In addition, the spatial interpolation used in this study does not obtain a moderate PCC value (> 0.4) in the areas where the distance from the observation sites exceeds approximately 70 km. Therefore, the estimated results over the area with very sporadic site locations are very uncertain, especially for the inner areas of the Kantō region, e.g. Gunma and Tochigi prefectures. The assumption of the spatial interpolation using IDW is difficult to apply to broadly distributed materials, such as Cs-137 emitted from the FDNPS, which is spatially and temporally distributed very heterogeneously (Nakajima et al., 2017). It can be said that it is difficult to use any spatial interpolation, which basically assumes the spatial smoothness of the target's concentrations based on the best estimation of the Cs-137 distribution. In the future, Cs-137 should be observed at distance intervals of 20–30 km near the source region, including in complex terrain, and at intervals of at least 70 km in other areas to properly estimate the best results of the Cs-137 spatial distribution.

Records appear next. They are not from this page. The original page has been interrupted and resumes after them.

-- ==== Sys2Proof/Laws/KeepsRecorder.lean ====
section
/-! SUPPORT. The operations of `Sys2Proof/Machine/Recorder.lean` keep what `Keeps` names. -/

set_option linter.unusedTactic false
set_option linter.unreachableTactic false

namespace Sys2Proof.Machine

theorem keeps_execRecorderEventEnqueue {s0 : State} (base : ℕ) (code : ℕ) (payload : Bytes) (s : State) (h : Keeps s0 s) :
    ∃ u, execRecorderEventEnqueue base code payload s = finish u ∧ Keeps s0 u := by
  refine ⟨_, rfl, ?_⟩
  try dsimp only
  repeat (first
    | with_reducible assumption
    | with_reducible apply keeps_record
    | with_reducible apply Keeps.ite
    | (with_reducible apply Keeps.upd; with_reducible first | assumption | apply keeps_record | apply Keeps.ite)
    | (refine Keeps.pair (by assumption) ?_)
    | (refine Keeps.pair3 (by assumption) ?_)
    | (intro _ _ _)
    | (intro _ _)
    | (intro _)
    | split
    | dsimp only)

theorem keeps_writeFailed {s0 : State} (s : State) (h : Keeps s0 s) :
    Keeps s0 (State.writeFailed s) := by
  unfold State.writeFailed
  try dsimp only
  repeat (first
    | with_reducible assumption
    | with_reducible apply keeps_unmarkNext
    | with_reducible apply keeps_set
    | with_reducible apply keeps_bump
    | with_reducible apply keeps_recAdvance
    | with_reducible apply Keeps.ite
    | (with_reducible apply Keeps.upd; with_reducible first | assumption | apply keeps_unmarkNext | apply keeps_set | apply keeps_bump | apply keeps_recAdvance | apply Keeps.ite)
    | (refine Keeps.pair (by assumption) ?_)
    | (refine Keeps.pair3 (by assumption) ?_)
    | (intro _ _ _)
    | (intro _ _)
    | (intro _)
    | split
    | dsimp only)

theorem keeps_eventLost {s0 : State} (s : State) (e : RecEvent) (h : Keeps s0 s) :
    Keeps s0 (State.eventLost s e) := by
  unfold State.eventLost
  try dsimp only
  repeat (first
    | with_reducible assumption
    | with_reducible apply Keeps.ite
    | (with_reducible apply Keeps.upd; with_reducible first | assumption | apply Keeps.ite)
    | (refine Keeps.pair (by assumption) ?_)
    | (refine Keeps.pair3 (by assumption) ?_)
    | (intro _ _ _)
    | (intro _ _)
    | (intro _)
    | split
    | dsimp only)

theorem keeps_writeEnds {s0 : State} (s : State) (ok : Bool) (h : Keeps s0 s) :
    Keeps s0 (State.writeEnds s ok) := by
  unfold State.writeEnds
  try dsimp only
  repeat (first
    | with_reducible assumption
    | with_reducible apply keeps_recTake
    | with_reducible apply keeps_recWritten
    | with_reducible apply keeps_putRecord
    | with_reducible apply keeps_writeFailed
    | with_reducible apply keeps_pulse
    | with_reducible apply keeps_eventLost
    | with_reducible apply Keeps.ite
    | (with_reducible apply Keeps.upd; with_reducible first | assumption | apply keeps_recTake | apply keeps_recWritten | apply keeps_putRecord | apply keeps_writeFailed | apply keeps_pulse | apply keeps_eventLost | apply Keeps.ite)
    | (refine Keeps.pair (by assumption) ?_)
    | (refine Keeps.pair3 (by assumption) ?_)
    | (intro _ _ _)
    | (intro _ _)
    | (intro _)
    | split
    | dsimp only)

theorem keeps_execRecordWriteDone {s0 : State} (readBackOk : Bool) (s : State) (h : Keeps s0 s) :
    ∃ u, execRecordWriteDone readBackOk s = finish u ∧ Keeps s0 u := by
  refine ⟨_, rfl, ?_⟩
  try dsimp only
  repeat (first
    | with_reducible assumption
    | with_reducible apply keeps_writeEnds
    | with_reducible apply Keeps.ite
    | (with_reducible apply Keeps.upd; with_reducible first | assumption | apply keeps_writeEnds | apply Keeps.ite)
    | (refine Keeps.pair (by assumption) ?_)
    | (refine Keeps.pair3 (by assumption) ?_)
    | (intro _ _ _)
    | (intro _ _)
    | (intro _)
    | split
    | dsimp only)

theorem keeps_drainLog {s0 : State} (a0 : ℕ) (a1 : State) (h : Keeps s0 a1) :
    Keeps s0 (State.drainLog a0 a1) := by
  induction a0 generalizing a1 with
  | zero =>
    unfold State.drainLog
    try dsimp only
    repeat (first
      | with_reducible assumption
      | with_reducible apply keeps_writeEnds
        | with_reducible apply Keeps.ite
      | (with_reducible apply Keeps.upd; with_reducible first | assumption | apply keeps_writeEnds | apply Keeps.ite)
      | (refine Keeps.pair (by assumption) ?_)
      | (refine Keeps.pair3 (by assumption) ?_)
      | (intro _ _ _)
      | (intro _ _)
      | (intro _)
      | split
      | dsimp only)
  | succ n ih =>
    unfold State.drainLog
    try dsimp only
    repeat (first
      | with_reducible assumption
      | with_reducible apply keeps_writeEnds
      | with_reducible apply ih
      | with_reducible apply Keeps.ite
      | (with_reducible apply Keeps.upd; with_reducible first | assumption | apply keeps_writeEnds | apply Keeps.ite)
      | (refine Keeps.pair (by assumption) ?_)
      | (refine Keeps.pair3 (by assumption) ?_)
      | (intro _ _ _)
      | (intro _ _)
      | (intro _)
      | split
      | dsimp only)

theorem keeps_scanMarks {s0 : State} (s : State) (h : Keeps s0 s) :
    Keeps s0 (State.scanMarks s) := by
  unfold State.scanMarks
  try dsimp only
  repeat (first
    | with_reducible assumption
    | with_reducible apply keeps_load
    | with_reducible apply Keeps.ite
    | (with_reducible apply Keeps.foldl; intro _ _ _)
    | (with_reducible apply Keeps.upd; with_reducible first | assumption | apply keeps_load | apply Keeps.ite | (apply Keeps.foldl; intro _ _ _))
    | (refine Keeps.pair (by assumption) ?_)
    | (refine Keeps.pair3 (by assumption) ?_)
    | (intro _ _ _)
    | (intro _ _)
    | (intro _)
    | split
    | dsimp only)

theorem keeps_scanSeq {s0 : State} (s : State) (h : Keeps s0 s) :
    Keeps s0 (State.scanSeq s) := by
  unfold State.scanSeq
  try dsimp only
  repeat (first
    | with_reducible assumption
    | with_reducible apply keeps_set
    | with_reducible apply Keeps.ite
    | (with_reducible apply Keeps.upd; with_reducible first | assumption | apply keeps_set | apply Keeps.ite)
    | (refine Keeps.pair (by assumption) ?_)
    | (refine Keeps.pair3 (by assumption) ?_)
    | (intro _ _ _)
    | (intro _ _)
    | (intro _)
    | split
    | dsimp only)

theorem keeps_bootScan {s0 : State} (s : State) (h : Keeps s0 s) :
    Keeps s0 (State.bootScan s) := by
  unfold State.bootScan
  try dsimp only
  repeat (first
    | with_reducible assumption
    | with_reducible apply keeps_scanSeq
    | with_reducible apply keeps_scanMarks
    | with_reducible apply keeps_finishClear
    | with_reducible apply keeps_recTake
    | with_reducible apply keeps_set
    | with_reducible apply Keeps.ite
    | (with_reducible apply Keeps.upd; with_reducible first | assumption | apply keeps_scanSeq | apply keeps_scanMarks | apply keeps_finishClear | apply keeps_recTake | apply keeps_set | apply Keeps.ite)
    | (refine Keeps.pair (by assumption) ?_)
    | (refine Keeps.pair3 (by assumption) ?_)
    | (intro _ _ _)
    | (intro _ _)
    | (intro _)
    | split
    | dsimp only)

theorem keeps_execRecorderBootScan {s0 : State} (s : State) (h : Keeps s0 s) :
    ∃ u, execRecorderBootScan s = finish u ∧ Keeps s0 u := by
  refine ⟨_, rfl, ?_⟩
  try dsimp only
  repeat (first
    | with_reducible assumption
    | with_reducible apply keeps_bootScan
    | with_reducible apply Keeps.ite
    | (with_reducible apply Keeps.upd; with_reducible first | assumption | apply keeps_bootScan | apply Keeps.ite)
    | (refine Keeps.pair (by assumption) ?_)
    | (refine Keeps.pair3 (by assumption) ?_)
    | (intro _ _ _)
    | (intro _ _)
    | (intro _)
    | split
    | dsimp only)

theorem keeps_execRecRdIdxWrite {s0 : State} (req : Requester) (index : ℕ) (s : State) (h : Keeps s0 s) :
    ∃ u, execRecRdIdxWrite req index s = finish u ∧ Keeps s0 u := by
  refine ⟨_, rfl, ?_⟩
  try dsimp only
  repeat (first
    | with_reducible assumption
    | with_reducible apply keeps_writeStep
    | with_reducible apply Keeps.ite
    | (with_reducible apply Keeps.upd; with_reducible first | assumption | apply keeps_writeStep | apply Keeps.ite)
    | (refine Keeps.pair (by assumption) ?_)
    | (refine Keeps.pair3 (by assumption) ?_)
    | (intro _ _ _)
    | (intro _ _)
    | (intro _)
    | split
    | dsimp only)

theorem keeps_execRecRdData7HighRead {s0 : State} (req : Requester) (s : State) (h : Keeps s0 s) :
    ∃ u, execRecRdData7HighRead req s = finish u ∧ Keeps s0 u := by
  refine ⟨_, rfl, ?_⟩
  try dsimp only
  repeat (first
    | with_reducible assumption
    | with_reducible apply keeps_readStep
    | with_reducible apply Keeps.ite
    | (with_reducible apply Keeps.upd; with_reducible first | assumption | apply keeps_readStep | apply Keeps.ite)
    | (refine Keeps.pair (by assumption) ?_)
    | (refine Keeps.pair3 (by assumption) ?_)
    | (intro _ _ _)
    | (intro _ _)
    | (intro _)
    | split
    | dsimp only)

theorem keeps_cmdRecClear {s0 : State} (a : ℕ) (t : State) (h : Keeps s0 t) :
    Keeps s0 ((cmdRecClear ).run a t) := by
  unfold cmdRecClear
  try dsimp only
  repeat (first
    | with_reducible assumption
    | with_reducible apply keeps_set
    | with_reducible apply Keeps.ite
    | (with_reducible apply Keeps.upd; with_reducible first | assumption | apply keeps_set | apply Keeps.ite)
    | (refine Keeps.pair (by assumption) ?_)
    | (refine Keeps.pair3 (by assumption) ?_)
    | (intro _ _ _)
    | (intro _ _)
    | (intro _)
    | split
    | dsimp only)

theorem keeps_execRecClear {s0 : State} (path : Path) (arg : ℕ) (s : State) (h : Keeps s0 s) :
    ∃ u, execRecClear path arg s = finish u ∧ Keeps s0 u := by
  refine ⟨_, rfl, ?_⟩
  try dsimp only
  repeat (first
    | with_reducible assumption
    | with_reducible apply keeps_command
    | with_reducible apply keeps_cmdRecClear
    | with_reducible apply Keeps.ite
    | (with_reducible apply Keeps.upd; with_reducible first | assumption | apply keeps_command | apply keeps_cmdRecClear | apply Keeps.ite)
    | (refine Keeps.pair (by assumption) ?_)
    | (refine Keeps.pair3 (by assumption) ?_)
    | (intro _ _ _)
    | (intro _ _)
    | (intro _)
    | split
    | dsimp only)

theorem keeps_execRecClearDone {s0 : State} (s : State) (h : Keeps s0 s) :
    ∃ u, execRecClearDone s = finish u ∧ Keeps s0 u := by
  refine ⟨_, rfl, ?_⟩
  try dsimp only
  repeat (first
    | with_reducible assumption
    | with_reducible apply keeps_recTake
    | with_reducible apply keeps_endCmd
    | with_reducible apply keeps_finishClear
    | with_reducible apply Keeps.ite
    | (with_reducible apply Keeps.upd; with_reducible first | assumption | apply keeps_recTake | apply keeps_endCmd | apply keeps_finishClear | apply Keeps.ite)
    | (refine Keeps.pair (by assumption) ?_)
    | (refine Keeps.pair3 (by assumption) ?_)
    | (intro _ _ _)
    | (intro _ _)
    | (intro _)
    | split
    | dsimp only)

end Sys2Proof.Machine
end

This study only applies the LMVE ensemble method to radioactive Cs-137 in the atmosphere, but this method can be applied to Cs-137 deposition and atmospheric pollutants, such as PM2.5. However, the results obtained in this study are not directly used for estimation of the best estimate of the Cs-137 deposition because the simulated Cs-137 concentration and the simulated Cs-137 deposition flux are not generally correlated with each other, as suggested by previous model comparison studies (Kitayama et al., 2018). Recently, large areal coverage of surface PM2.5 measurements has become available for most countries (https://aqicn.org/map/world/, (last access: 6 March 2020). In addition, since the PM2.5 distribution does not vary abruptly, the LMVE ensemble method is easily applied for PM2.5 estimations. Therefore, this method will be applied in our future study to estimate the PM2.5 distribution for better air quality prediction.

Data availability
Data availability.

The WRF-CMAQ and NICAM model results used to support this article can be obtained from the corresponding author upon request (goto.daisuke@nies.go.jp). The observational data of Cs-137 are freely accessible in Appendix A of Oura et al. (2015) at http://www.radiochem.org/paper/JN152/jn15201_Appendix_A_rev.pdf (last access: 6 March 2020).

Author contributions
Author contributions.

DG designed the experiments, conducted the ensemble calculation and drafted the manuscript. YM and JU conducted model simulations. TO, TTS and TN contributed to the discussion of the ensemble results. All authors contributed to writing the manuscript and all of the discussions.

Competing interests
Competing interests.

The authors declare that they have no conflict of interest.

Acknowledgements
Acknowledgements.

We acknowledge Haruo Tsuruta and Yasuji Oura for measuring the Cs-137 concentrations at the monitoring sites and Mai Takagi for checking our ensemble results to estimate the inhalation exposure.

Financial support
Financial support.

This research has been supported by the Environmental Research and Technology Development Fund (fund nos. 5-1501 and 1-1802) of the Environmental Restoration and Conservation Agency, Japan; the Ministry of the Environment, Japan; Japan Society for the Promotion of Science (JSPS) KAKANHI (grant no. JP17H04711); and the Japan Aerospace Exploration Agency (JAXA)/Earth Observation Research Center/GCOM-C.

Review statement
Review statement.

This paper was edited by Jianping Huang and reviewed by two anonymous referees.

References

Amante, C. and Eakins, B. W.: ETOPO1 Global relief model converted to panmap layer format. NOAA-National geophysical Data Center, PANGAEA, https://doi.org/10.1594/PANGAEA.769615, 2009.

Byun, D. and Schere, K. L.: Review of the governing equations, computational algorithms, and other components of the Model-3 Community Multiscale Air Quality (CMAQ) modeling system, App. Mech. Rev., 59, 51–77, 2006.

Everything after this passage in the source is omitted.